Context engineering: one inference call
Context engineering is the design of a single inference call: what goes into the window, in what form, in what position, and what gets left out. Everything in scope is ephemeral — when the call ends, the window clears. Do it well and the model reasons cleanly on that one request; do it poorly and quality drops long before you hit the token limit. Three decisions carry most of the weight:
- Selective inclusion. A query returning hundreds of rows, a search returning five full articles, a verbose tool log — dumping all of it in bloats the window and lowers reasoning quality. What enters verbatim, what gets compressed to key facts, and what gets dropped is a design choice, not a default.
- Structural placement.Models attend most to the start and end of a long context and least to the middle — the “lost in the middle” effect. Hard constraints belong at the top; the most task-relevant retrieved material and the actual query belong near the end, close to where generation happens.
- Compression on arrival. Summarise a tool output when it returns, not when the window overflows. A 3,000-token API response the agent needs 150 tokens of should be squeezed before the next step — proactive, not a panic truncation later.
Conversation history is the component that grows fastest, so long-running agents need a standing compression strategy (rolling window, hierarchical summary, or structured state extraction) applied on a schedule — not a scramble at overflow. This is the same token-tax discipline, applied inside a single call.
Memory engineering: across calls, sessions, agents
Memory engineering is about what survivesa single interaction — the systems and policies for writing, storing, retrieving, updating, and governing information so later calls can use it. When an agent recalls something from last week, coordinates with another agent, or applies a preference it learned days ago, that's memory, not context. Four concerns:
- Write policy— the most overlooked, most consequential piece. What triggers a write, what's eligible, in what format (raw text vs. extracted facts vs. summaries), with what confidence, who's allowed to write, and how conflicts and expiry are handled. Skip it and the store defaults to keeping everything forever at equal trust — growing endlessly while getting less useful.
- Storage layer — different memory types want different backends: working (task state → fast K/V like Redis), episodic (past runs → vector store), semantic (durable facts/preferences → vector + K/V), procedural (learned workflows → structured store). The backend also constrains how you can retrieve.
- Retrieval strategy — not one operation: check working memory first (cheap, exact), fall back to semantic search, filter by recency and trust, inject only what the step needs.
- Maintenance — a store with no upkeep rots: confidence decay on volatile facts, dedup of near-identical entries, TTL expiry on time-sensitive data, and periodic compression of old episodes into summaries.
A useful honesty note from the source: structured state extraction (writing typed, validated facts) beats dumping raw conversation chunks into a vector store, which is brittle to rephrasing and conflicting updates — and tagging each entry with a trust level(internal system > user input > external) keeps low-trust content from silently poisoning later reasoning.
Where they meet: the retrieval boundary
The two disciplines aren't really separate — they meet at retrieval.
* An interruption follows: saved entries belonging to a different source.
-- ==== Sys2Proof/Machine/LoadStore.lean ====
section
/-! DEFINITION. Memory instructions (45_move_memory_control.md R204 to R208). -/

namespace Sys2Proof.Machine

/-- `LDX.W xd, simm12(xa)` (R205): zero-extends. -/
def loadX (w : Width) (xd xa : XReg) (simm12 : BitVec 12) (s : State) : Result :=
  memRead s (effectiveAddress xa simm12 s) (widthBytes w) fun v => finish (s.setX xd v)

/-- `STX.W xs, simm12(xa)` (R206): stores the low W bits. -/
def storeX (w : Width) (xs xa : XReg) (simm12 : BitVec 12) (s : State) : Result :=
  memWrite s (effectiveAddress xa simm12 s) (widthBytes w) (readW w xs s) finish

/-- `LDX.8` (R205). -/
def execLdx8 (xd xa : XReg) (simm12 : BitVec 12) (s : State) : Result := loadX .w8 xd xa simm12 s

/-- `LDX.16` (R205). -/
def execLdx16 (xd xa : XReg) (simm12 : BitVec 12) (s : State) : Result := loadX .w16 xd xa simm12 s

/-- `LDX.32` (R205). -/
def execLdx32 (xd xa : XReg) (simm12 : BitVec 12) (s : State) : Result := loadX .w32 xd xa simm12 s

/-- `LDX.64` (R205). -/
def execLdx64 (xd xa : XReg) (simm12 : BitVec 12) (s : State) : Result := loadX .w64 xd xa simm12 s

/-- `LDX.128` (R205). -/
def execLdx128 (xd xa : XReg) (simm12 : BitVec 12) (s : State) : Result := loadX .w128 xd xa simm12 s

/-- `STX.8` (R206). -/
def execStx8 (xs xa : XReg) (simm12 : BitVec 12) (s : State) : Result := storeX .w8 xs xa simm12 s

/-- `STX.16` (R206). -/
def execStx16 (xs xa : XReg) (simm12 : BitVec 12) (s : State) : Result := storeX .w16 xs xa simm12 s

/-- `STX.32` (R206). -/
def execStx32 (xs xa : XReg) (simm12 : BitVec 12) (s : State) : Result := storeX .w32 xs xa simm12 s

/-- `STX.64` (R206). -/
def execStx64 (xs xa : XReg) (simm12 : BitVec 12) (s : State) : Result := storeX .w64 xs xa simm12 s

/-- `STX.128` (R206). -/
def execStx128 (xs xa : XReg) (simm12 : BitVec 12) (s : State) : Result := storeX .w128 xs xa simm12 s

/-- `VLD vd, simm12(xa)` (R207). -/
def execVld (vd : VReg) (xa : XReg) (simm12 : BitVec 12) (s : State) : Result :=
  memRead s (effectiveAddress xa simm12 s) 16 fun v => finish (s.setV vd v)

/-- `VST vs, simm12(xa)` (R208). -/
def execVst (vs : VReg) (xa : XReg) (simm12 : BitVec 12) (s : State) : Result :=
  memWrite s (effectiveAddress xa simm12 s) 16 (s.getV vs).toNat finish

end Sys2Proof.Machine
end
Memory produces candidate information; context assembly decides whether it enters the prompt, how much of it, and where. Manage that boundary well and a pile of memory components becomes a coherent agent. Manage it badly and you get two failure modes that both look like something else:
Failure 1 — retrieval with no context budget. Memory finds the right entries and the assembler injects all of them, crowding out instructions and tool outputs. Retrieval metrics look great, memories are found, and performance still degrades — because context assembly never allocated a token budget. The fix is retrieval-aware assembly: set the budget first, then return only the highest-value memories that fit.
Failure 2 — good retrieval, bad placement. The right memory is retrieved and inserted, but appended wherever it lands — often deep in the middle, where attention is weakest — so the model behaves as if it's missing. Retrieval succeeded; placement failed. Retrieved info that must drive the current step belongs near the active reasoning region, not tacked on arbitrarily.
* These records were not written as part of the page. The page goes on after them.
-- ==== Sys2Proof/Machine/Widening.lean ====
section
/-! DEFINITION. The widening arithmetic unit (40_widening_arithmetic.md R100 to R106). Sources and `C` are read before any
destination is written (R101). -/

namespace Sys2Proof.Machine

/-- `CADD.W xd, xa, xb, cin` (R103). -/
def addWithCarry (w : Width) (xd xa xb : XReg) (cin : CarrySel) (s : State) : Result :=
  let r := carryAdd w (readW w xa s) (readW w xb s) (selC cin s)
  finish ((writeW xd r.1 s).setC r.2)

/-- `BSUB.W xd, xa, xb, bin` (R104). -/
def subWithBorrow (w : Width) (xd xa xb : XReg) (bin : CarrySel) (s : State) : Result :=
  let r := borrowSub w (readW w xa s) (readW w xb s) (selC bin s)
  finish ((writeW xd r.1 s).setC r.2)

/-- Both words of an exact product to `xl` and `xh` (R105, R106); a word with `xl` = `xh` is illegal, and `i` is its term. -/
def writeWide (w : Width) (i : Instr) (xl xh : XReg) (p : Nat) (s : State) : Result :=
  if xl = xh then raiseIllegal i s
  else finish (writeW xh (splitWide w p).2 (writeW xl (splitWide w p).1 s))

/-- `WMUL.W xl, xh, xa, xb` (R105). -/
def wideMul (w : Width) (xl xh xa xb : XReg) (s : State) : Result :=
  writeWide w (.wmul w xl xh xa xb) xl xh (readW w xa s * readW w xb s) s

/-- `CMUL.W xl, xh, xa, xb, xc` (R106). -/
def wideMulAdd (w : Width) (xl xh xa xb xc : XReg) (s : State) : Result :=
  writeWide w (.cmul w xl xh xa xb xc) xl xh (readW w xa s * readW w xb s + readW w xc s) s

/-- `CADD.8` (R103). -/
def execCadd8 (xd xa xb : XReg) (cin : CarrySel) (s : State) : Result := addWithCarry .w8 xd xa xb cin s

/-- `CADD.16` (R103). -/
def execCadd16 (xd xa xb : XReg) (cin : CarrySel) (s : State) : Result := addWithCarry .w16 xd xa xb cin s

/-- `CADD.32` (R103). -/
def execCadd32 (xd xa xb : XReg) (cin : CarrySel) (s : State) : Result := addWithCarry .w32 xd xa xb cin s

/-- `CADD.64` (R103). -/
def execCadd64 (xd xa xb : XReg) (cin : CarrySel) (s : State) : Result := addWithCarry .w64 xd xa xb cin s

/-- `CADD.128` (R103). -/
def execCadd128 (xd xa xb : XReg) (cin : CarrySel) (s : State) : Result := addWithCarry .w128 xd xa xb cin s

/-- `BSUB.8` (R104). -/
def execBsub8 (xd xa xb : XReg) (bin : CarrySel) (s : State) : Result := subWithBorrow .w8 xd xa xb bin s

/-- `BSUB.16` (R104). -/
def execBsub16 (xd xa xb : XReg) (bin : CarrySel) (s : State) : Result := subWithBorrow .w16 xd xa xb bin s

/-- `BSUB.32` (R104). -/
def execBsub32 (xd xa xb : XReg) (bin : CarrySel) (s : State) : Result := subWithBorrow .w32 xd xa xb bin s

/-- `BSUB.64` (R104). -/
def execBsub64 (xd xa xb : XReg) (bin : CarrySel) (s : State) : Result := subWithBorrow .w64 xd xa xb bin s

/-- `BSUB.128` (R104). -/
def execBsub128 (xd xa xb : XReg) (bin : CarrySel) (s : State) : Result := subWithBorrow .w128 xd xa xb bin s

/-- `WMUL.8` (R105). -/
def execWmul8 (xl xh xa xb : XReg) (s : State) : Result := wideMul .w8 xl xh xa xb s

/-- `WMUL.16` (R105). -/
def execWmul16 (xl xh xa xb : XReg) (s : State) : Result := wideMul .w16 xl xh xa xb s

/-- `WMUL.32` (R105). -/
def execWmul32 (xl xh xa xb : XReg) (s : State) : Result := wideMul .w32 xl xh xa xb s

/-- `WMUL.64` (R105). -/
def execWmul64 (xl xh xa xb : XReg) (s : State) : Result := wideMul .w64 xl xh xa xb s

/-- `WMUL.128` (R105). -/
def execWmul128 (xl xh xa xb : XReg) (s : State) : Result := wideMul .w128 xl xh xa xb s

/-- `CMUL.8` (R106). -/
def execCmul8 (xl xh xa xb xc : XReg) (s : State) : Result := wideMulAdd .w8 xl xh xa xb xc s

/-- `CMUL.16` (R106). -/
def execCmul16 (xl xh xa xb xc : XReg) (s : State) : Result := wideMulAdd .w16 xl xh xa xb xc s

/-- `CMUL.32` (R106). -/
def execCmul32 (xl xh xa xb xc : XReg) (s : State) : Result := wideMulAdd .w32 xl xh xa xb xc s

/-- `CMUL.64` (R106). -/
def execCmul64 (xl xh xa xb xc : XReg) (s : State) : Result := wideMulAdd .w64 xl xh xa xb xc s

/-- `CMUL.128` (R106). -/
def execCmul128 (xl xh xa xb xc : XReg) (s : State) : Result := wideMulAdd .w128 xl xh xa xb xc s

end Sys2Proof.Machine
end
The through-line: retrieval isn't a search problem you solve in isolation — it's the first step of building the context window, subject to a budget and a placement decision. This is the persistence side of the same story the agent hand-off tax tells from the compute side: multi-agent systems live or die on how carefully they move the right information to the right place at the right time.
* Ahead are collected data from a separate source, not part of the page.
-- ==== Sys2Proof/Machine/HostOps.lean ====
section
/-! DEFINITION. The host's operations on the engine (60_exceptions.md R250) and reset (70_reset_and_hazards.md R260 to
R263). The host is an agent of its own: its operations stand beside `step`, between two steps (DEDUCED,
safe: assumption log 6). -/

namespace Sys2Proof.Machine

/-- The host operations that change the engine (R250). -/
inductive HostOp where
  | reset
  | writeImem (addr : Nat) (b : Byte)
  | writeDmem (addr : Nat) (b : Byte)
  | writePc (v : CodeAddr)
  | writeCtrl (v : Word)
  | start
  deriving DecidableEq, Repr

/-- HALTED or FAULTED: the host may touch memories, `pc` and `CTRL` (20_memory.md R61). -/
def idle (s : State) : Bool := s.run != .running

/-- `HostReset` (R260): every register to its reset value; `IMEM`, `DMEM` and the parameters stay (R262). `RK`, whose bits
the spec leaves unspecified, is cleared (R261; DESIGN CHOICE: assumption log 3). -/
def hostReset (s : State) : State := { State.resetOn s.cfg with imem := s.imem, dmem := s.dmem }

/-- `HostStart` (R250): HALTED becomes RUNNING; in RUNNING or FAULTED it does nothing. -/
def hostStart (s : State) : State := if s.run = .halted then s.setRun .running else s

/-- An operation the host has only under a condition (R250). -/
def hostMove (allowed : Bool) (t : State) : Result := if allowed then .next t else .refused .hostMoveNotAllowed

/-- One host operation (R250). `HostStart` "does nothing" where it has no effect, so it is never refused. -/
def hostStep (op : HostOp) (s : State) : Result :=
  match op with
  | .reset => .next (hostReset s)
  | .writeImem a b => hostMove (idle s && decide (a < s.cfg.imemBytes)) { s with imem := s.imem.write a b }
  | .writeDmem a b => hostMove (idle s && decide (a < s.cfg.dmemBytes)) { s with dmem := s.dmem.write a b }
  | .writePc v => hostMove (idle s) (s.setPc v)
  | .writeCtrl v => hostMove (idle s) (writeCtrl v s)
  | .start => .next (hostStart s)

/-- `HostReadDMEM(addr)` (R250): no value outside its condition. -/
def hostReadDmem (a : Nat) (s : State) : Option Byte :=
  if idle s && decide (a < s.cfg.dmemBytes) then some (s.dmem.read a) else none

/-- `HostReadCSR(n)` (R250), in any `STATE`. -/
def hostReadCsr (n : Csr) (s : State) : Word := readCsr n s

/-- `HostReadPC` (R250), in any `STATE`. -/
def hostReadPc (s : State) : CodeAddr := s.pc

/-- `HostReadX(i)` (R250). -/
def hostReadX (r : XReg) (s : State) : Option Word := if idle s then some (s.getX r) else none

/-- `HostReadV(i)` (R250). -/
def hostReadV (r : VReg) (s : State) : Option Block := if idle s then some (s.getV r) else none

end Sys2Proof.Machine
end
Why it's on a cost-and-quality site
Because both disciplines are, underneath, token discipline — and token discipline is cost and quality at once. Every un-budgeted retrieval and every un-compressed tool output is tokens you pay for that also degradethe answer. Getting context and memory right isn't just reliability engineering; it's the same “spend tokens where they earn their keep” instinct behind the token-tax playbook — applied to what the agent remembers and sees, not just which model runs it.